O caminho percorrido
Após tentativas anteriores, o projeto de colonização rural-militar iniciou com o objetivo de criar colônias agrícolas, desenvolver o minifúndio e dar início à industrialização, com mão de obra livre, segundo Trespach. A iniciativa também baseava-se na ideia de que, com a independência, o Brasil precisava de um Exército, caso viesse a enfrentar uma guerra. O governo imperial decidiu enviar os imigrantes para o Sul para povoar a região e guarnecer a fronteira, devido aos problemas históricos de guerra, de modo a evitar que fosse tomada.
Os imigrantes eram de origem germânica – o termo “alemães” gera controvérsia, pois vinham de regiões distintas, já que a Alemanha só foi unificada em 1871; tratava-se, portanto, de uma confederação de Estados autônomos com o idioma em comum, que, posteriormente, formariam a Alemanha. Eles foram escolhidos pois já tinham experiência em guerras e pelo histórico de migrações para outros países. Os pioneiros vêm, sobretudo, da região do Reno. Para chegar, enfrentavam, em média, 300 dias de viagem. As primeiras levas traziam viúvos, no segundo ou terceiro casamento, com filhos e enteados (em média, sete a 10 filhos).
Na Europa, enfrentavam miséria, em função das constantes guerras, do excedente populacional, da dificuldade de alimentação e da revolução industrial, que substituiu os artesãos, conforme os pesquisadores.

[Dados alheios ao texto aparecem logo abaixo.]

theorem reportRaise_flt (s : State) (i : FaultInst) : s.reportRaise i = { s with flt := (s.reportRaise i).flt } := rfl
@[simp] theorem reportRaise_pending (s : State) (i : FaultInst) : (s.reportRaise i).pending = s.pending := by rw [reportRaise_flt]
@[simp] theorem reportRaise_now (s : State) (i : FaultInst) : (s.reportRaise i).now = s.now := by rw [reportRaise_flt]
@[simp] theorem reportRaise_bufs (s : State) (i : FaultInst) : (s.reportRaise i).bufs = s.bufs := by rw [reportRaise_flt]
@[simp] theorem reportRaise_sup (s : State) (i : FaultInst) : (s.reportRaise i).sup = s.sup := by rw [reportRaise_flt]
@[simp] theorem reportRaise_strap (s : State) (i : FaultInst) : (s.reportRaise i).strap = s.strap := by rw [reportRaise_flt]
@[simp] theorem reportRaise_code (s : State) (i : FaultInst) : (s.reportRaise i).code = s.code := by rw [reportRaise_flt]
@[simp] theorem reportRaise_img (s : State) (i : FaultInst) : (s.reportRaise i).img = s.img := by rw [reportRaise_flt]
@[simp] theorem reportRaise_pace (s : State) (i : FaultInst) : (s.reportRaise i).pace = s.pace := by rw [reportRaise_flt]
@[simp] theorem reportRaise_thr (s : State) (i : FaultInst) : (s.reportRaise i).thr = s.thr := by rw [reportRaise_flt]
@[simp] theorem reportRaise_pat (s : State) (i : FaultInst) : (s.reportRaise i).pat = s.pat := by rw [reportRaise_flt]
@[simp] theorem reportRaise_acq (s : State) (i : FaultInst) : (s.reportRaise i).acq = s.acq := by rw [reportRaise_flt]
@[simp] theorem reportRaise_cls (s : State) (i : FaultInst) : (s.reportRaise i).cls = s.cls := by rw [reportRaise_flt]
@[simp] theorem reportRaise_lrn (s : State) (i : FaultInst) : (s.reportRaise i).lrn = s.lrn := by rw [reportRaise_flt]
@[simp] theorem reportRaise_trn (s : State) (i : FaultInst) : (s.reportRaise i).trn = s.trn := by rw [reportRaise_flt]
@[simp] theorem reportRaise_seam (s : State) (i : FaultInst) : (s.reportRaise i).seam = s.seam := by rw [reportRaise_flt]
@[simp] theorem reportRaise_res (s : State) (i : FaultInst) : (s.reportRaise i).res = s.res := by rw [reportRaise_flt]
@[simp] theorem reportRaise_own (s : State) (i : FaultInst) : (s.reportRaise i).own = s.own := by rw [reportRaise_flt]
@[simp] theorem reportRaise_out (s : State) (i : FaultInst) : (s.reportRaise i).out = s.out := by rw [reportRaise_flt]
@[simp] theorem reportRaise_nv (s : State) (i : FaultInst) : (s.reportRaise i).nv = s.nv := by rw [reportRaise_flt]
@[simp] theorem reportRaise_tst (s : State) (i : FaultInst) : (s.reportRaise i).tst = s.tst := by rw [reportRaise_flt]
@[simp] theorem reportRaise_pow (s : State) (i : FaultInst) : (s.reportRaise i).pow = s.pow := by rw [reportRaise_flt]
@[simp] theorem reportRaise_fast (s : State) (i : FaultInst) : (s.reportRaise i).fast = s.fast := by rw [reportRaise_flt]
@[simp] theorem reportRaise_freeCtr (s : State) (i : FaultInst) : (s.reportRaise i).freeCtr = s.freeCtr := by rw [reportRaise_flt]

theorem reportClear_flt (s : State) (i : FaultInst) : s.reportClear i = { s with flt := (s.reportClear i).flt } := rfl
@[simp] theorem reportClear_pending (s : State) (i : FaultInst) : (s.reportClear i).pending = s.pending := by rw [reportClear_flt]
@[simp] theorem reportClear_now (s : State) (i : FaultInst) : (s.reportClear i).now = s.now := by rw [reportClear_flt]
@[simp] theorem reportClear_bufs (s : State) (i : FaultInst) : (s.reportClear i).bufs = s.bufs := by rw [reportClear_flt]
@[simp] theorem reportClear_sup (s : State) (i : FaultInst) : (s.reportClear i).sup = s.sup := by rw [reportClear_flt]
@[simp] theorem reportClear_strap (s : State) (i : FaultInst) : (s.reportClear i).strap = s.strap := by rw [reportClear_flt]
@[simp] theorem reportClear_code (s : State) (i : FaultInst) : (s.reportClear i).code = s.code := by rw [reportClear_flt]
@[simp] theorem reportClear_img (s : State) (i : FaultInst) : (s.reportClear i).img = s.img := by rw [reportClear_flt]
@[simp] theorem reportClear_pace (s : State) (i : FaultInst) : (s.reportClear i).pace = s.pace := by rw [reportClear_flt]
@[simp] theorem reportClear_thr (s : State) (i : FaultInst) : (s.reportClear i).thr = s.thr := by rw [reportClear_flt]
@[simp] theorem reportClear_pat (s : State) (i : FaultInst) : (s.reportClear i).pat = s.pat := by rw [reportClear_flt]
@[simp] theorem reportClear_acq (s : State) (i : FaultInst) : (s.reportClear i).acq = s.acq := by rw [reportClear_flt]
@[simp] theorem reportClear_cls (s : State) (i : FaultInst) : (s.reportClear i).cls = s.cls := by rw [reportClear_flt]
@[simp] theorem reportClear_lrn (s : State) (i : FaultInst) : (s.reportClear i).lrn = s.lrn := by rw [reportClear_flt]
@[simp] theorem reportClear_trn (s : State) (i : FaultInst) : (s.reportClear i).trn = s.trn := by rw [reportClear_flt]
@[simp] theorem reportClear_seam (s : State) (i : FaultInst) : (s.reportClear i).seam = s.seam := by rw [reportClear_flt]
@[simp] theorem reportClear_res (s : State) (i : FaultInst) : (s.reportClear i).res = s.res := by rw [reportClear_flt]
@[simp] theorem reportClear_own (s : State) (i : FaultInst) : (s.reportClear i).own = s.own := by rw [reportClear_flt]
@[simp] theorem reportClear_out (s : State) (i : FaultInst) : (s.reportClear i).out = s.out := by rw [reportClear_flt]
@[simp] theorem reportClear_nv (s : State) (i : FaultInst) : (s.reportClear i).nv = s.nv := by rw [reportClear_flt]
@[simp] theorem reportClear_tst (s : State) (i : FaultInst) : (s.reportClear i).tst = s.tst := by rw [reportClear_flt]
@[simp] theorem reportClear_pow (s : State) (i : FaultInst) : (s.reportClear i).pow = s.pow := by rw [reportClear_flt]
@[simp] theorem reportClear_fast (s : State) (i : FaultInst) : (s.reportClear i).fast = s.fast := by rw [reportClear_flt]
@[simp] theorem reportClear_freeCtr (s : State) (i : FaultInst) : (s.reportClear i).freeCtr = s.freeCtr := by rw [reportClear_flt]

No Brasil, os imigrantes recebiam 77 hectares de terra, sementes, animais e ferramentas para começar uma nova vida – os solteiros deveriam servir quatro anos no Exército. Aqui, também enfrentaram adversidades, como a língua e questões religiosas, até prosperar décadas depois e construir as edificações que conhecemos.
A criação de colônias iniciou em São Leopoldo e vales próximos (a partir de 1824); Litoral Norte (1826); Litoral Sul (1850); Região Central (1840); e as regiões Norte e Oeste (depois dos anos 1870). A partir delas, surgiram outros núcleos, explica Trespach. O primeiro projeto durou entre 1824 e 1830, recebendo mais de 5 mil alemães. A partir de 1834, os projetos passaram a ser patrocinados pelas províncias. A segunda etapa da colonização ocorreu até 1871; a terceira, entre 1889-1914. Até 1922, são contabilizadas 142 colônias no RS, Estado com mais alemães. Por fim, entre 1919 e 1939, período entre guerras, ocorre a maior chegada de imigrantes, já não atrelada a um projeto de colônias.

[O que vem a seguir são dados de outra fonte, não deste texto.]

-- ==== Sys2Proof/Tests/Slice0.lean ====
section
/-!
SUPPORT. Tests: ill-formed operands are refused by WellFormed; for every statement of the certificates a state and operands that meet
its hypotheses, clause by clause; and single steps on small states.
-/
namespace Sys2Proof.Tests

open Sys2Proof.Machine

set_option maxRecDepth 20000
set_option synthInstance.maxSize 4096
set_option synthInstance.maxHeartbeats 400000

/-! ### Ill-formed operands -/

theorem test_wf_straps : StrapSamples.wf ⟨[true], [], [], [], [], [], false, false⟩ = false := by decide
theorem test_wf_codes : CodeReads.wf ⟨[0], [0]⟩ = false ∧
    CodeReads.wf ⟨List.replicate 8 65521, List.replicate 8 0⟩ = false := by decide

/-- A snap in which every front-end reads zero. -/
def snap0 : SnapLatch :=
  { ishA := 0, ishB := 0, si := 0, vpkA := 0, vpkB := 0, vmain := 0, tclIn := 0, tclOut := 0, st1 := 0, st2 := 0
    sc := List.replicate 8 0, stack := 0, vcomb := 0, vtap := [0, 0, 0], itap := [0, 0, 0], die := [0, 0, 0, 0], vref := 0, refRes := 0 }

theorem test_wf_snap : snap0.wf = true ∧ SnapLatch.wf { snap0 with ishA := 8388608 } = false ∧
    SnapLatch.wf { snap0 with vmain := 65536 } = false ∧ SnapLatch.wf { snap0 with sc := [] } = false := by decide
theorem test_wf_samples : ShuntSample.wf ⟨8388608, 0, 0, 0⟩ = false ∧ SentFrame.wf ⟨0, 0, List.replicate 7 0, 0, 0⟩ = false := by decide

/-- The code groups of a frame between its start code group and EOF. -/
def frame (sof : CodeGroup) (l : List Byte) : List CodeGroup := [sof] ++ l.map CodeGroup.d ++ [eof]

/-- A node frame with its CRC-24 from a port. -/
def rx (port : Nat) (body : List Byte) (t : Ns) : ThreadRx := ⟨port, frame sofN (body ++ beBytes 3 (crc24 body)), t⟩

/-- The same frame with a code group in it that 8b/10b does not have. -/
def broken (x : ThreadRx) : ThreadRx := { x with groups := x.groups.take 1 ++ [.bad] ++ x.groups.drop 1 }

theorem test_wf_rx : (rx 8 [] 0).wf = false ∧ ThreadRx.wf ⟨0, [.k 32 0], 0⟩ = false := by decide

/-- Levels at which nothing is asked of the device. -/
def quiet : StitchLevels := ⟨0, false, false, true, [], false⟩
theorem test_wf_commands :
    ([.domainSwitchOn 1, .domainSwitchOn 18, .startupSelfTest ⟨[13], []⟩, .startupSelfTest ⟨[], [8]⟩, .codeReread 8 0, .codeReread 0 65521,
      .commandResend 256, .nodeLost 256, .ringReversal 8, .bert 8, .prbs31End ⟨8, .port .a, 0, 0, 0⟩, .bastingFormed 0, .warmupEnd 4105,
      .lpddr5EccError true (.weightsLive 17), .tcmEccError (.cell 0), .pinReadbackMismatch (.cap 6), .breqEdge 2 0,
      .stitchStart ⟨0, { quiet with vset := 16 }⟩, .keyProg (.imageSlot 4 0), .keyProg (.dieIdentity (2 ^ 64)), .keyProg (.returnHash (2 ^ 256)),
      .keyProg (.domainKey (2 ^ 128)), .fuseRead (.imageSlot 4)] : List Instr).all (fun c => !c.wf) = true := by decide

/-! ### A small device: one ring of one node between two seats, a pack of four groups and two store cells -/

/-- The node of the pattern. -/
def patNode : PatNode := ⟨7, 1, 4, 1, 0⟩

/-- The pattern variant. -/
def vari : Variant := ⟨true, [⟨0, [patNode]⟩], 0⟩

/-- Fields with the values that the statements need. -/
def fields : ImageFields :=
  { ImageFields.zero with
    store := { StoreFields.zero with cells := 2 }
    burst := { BurstFields.zero with power := [some 100, none], maxDuration := 100 }
    own := { OwnFields.zero with seats := 3, beatMiss := 3, listenMax := 100, healthGrace := 100 } }

/-- Seat 0 in RUN as owner, with every domain on. -/
def run : State :=
  { State.reset with
    sup := { Supply.cold with
      dev := .run, domains := [2, 3, 4, 5, 6, 7, 8, 9, 10, 11, 12, 13, 14, 15, 16, 17], p1 := true, pmicEn := true, pg0 := true, pg1 := true
      pg2 := true, pg3 := true, handshake := true, storeFn := true, bootStep := .imageRun }
    code := { Codes.cold with levels := [some 0, some 1, some 1, some 0, some 0, some 5, some 0, some 0] }
    img := { ImageRun.none_ with variant := some vari, storeServed := true, burstsOn := true, digest := List.replicate 32 1, slot := 0, f := fields }
    pace := { Pace.cold with enabled := true, running := true, round := 1000 }
    thr := vari.threads
    own := { Ownership.cold with role := .owner, caps := true, pins := true }
    lrn := { Learned.empty with ddr := true, loaded := true }
    tst := { TestPort.cold with passed := true } }

/-- The same device in a boot, its rails good. -/
def boot : State := { run with sup := { run.sup with dev := .boot }, pace := Pace.cold }

/-- The same device at a stitch. -/
def atStitch (k : Nat) : State := { run with pace := { run.pace with stitch := k } }

theorem test_run : run.rounds = true ∧ run.attached = true ∧ run.isHead = true ∧ run.twoSeats = true ∧ run.storeCells = 2 ∧
    run.learnedOn = true := by decide

/-! ### Steps, fuses and invariants -/

theorem witness_StepRunsTheFrontCommand : ({ run with pending := [.bypass, .idcode] } : State).pending = .bypass :: [.idcode] ∧
    run.pending = [] := by decide

/-- A part in RETURN. -/
def returned : State := { run with nv := { run.nv with fuses := run.nv.fuses.destroyed } }

theorem witness_ReturnHoldsNoKey : returned.nv.fuses.keyless ∧ returned.nv.fuses.lifecycle = .return_ ∧ step returned = .next returned :=
  ⟨fun _ => by decide, by decide, rfl⟩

— Eles contribuíram muito com a questão da formação do povo gaúcho, por população mesmo, mas por trabalho, por valorização da educação, da pesquisa científica, da diversidade religiosa — avalia Trespach.
Do mesmo modo que trouxeram o uso da carne de porco, aprenderam a utilizar a carne do gado. Aqui, também desenvolveram o uso do aipim e das mais diversas formas da batata, com a qual já tinham contato. Houve uma mistura de elementos, que gerou, por exemplo, a cuca. Essas modificações configuram uma cultura teuto-brasileira, na visão de Braun:
— Muitos de nós já somos brasileiros há cinco, seis gerações. Existe muito forte esse entendimento dessa cultura, dessa história e dessas tradições teuto-gaúchas, teuto-brasileiras. Se trouxe uma cultura e se transformou. Eu acho que é feliz quem pode conhecer mais da sua própria história e preservar o que deseja.
Celebrações do Bicentenário
Para comemorar, o governo do Estado lançou uma programação especial para o Bicentenário da Imigração Alemã, que inclui concertos da Orquestra Sinfônica de Porto Alegre (Ospa), projeto de documentação da imigração com estudantes na Univates, exposições, simpósios, festivais e outros eventos.
— Estamos celebrando a vida em todos os seus aspectos. Alle Menschen werden Brüder (Todas as pessoas tornam-se irmãs), verso presente na Nona Sinfonia de Beethoven, tem sido o mote filosófico do Bicentenário: a fraternidade — afirma Rafael Gessinger, presidente da Comissão do Bicentenário.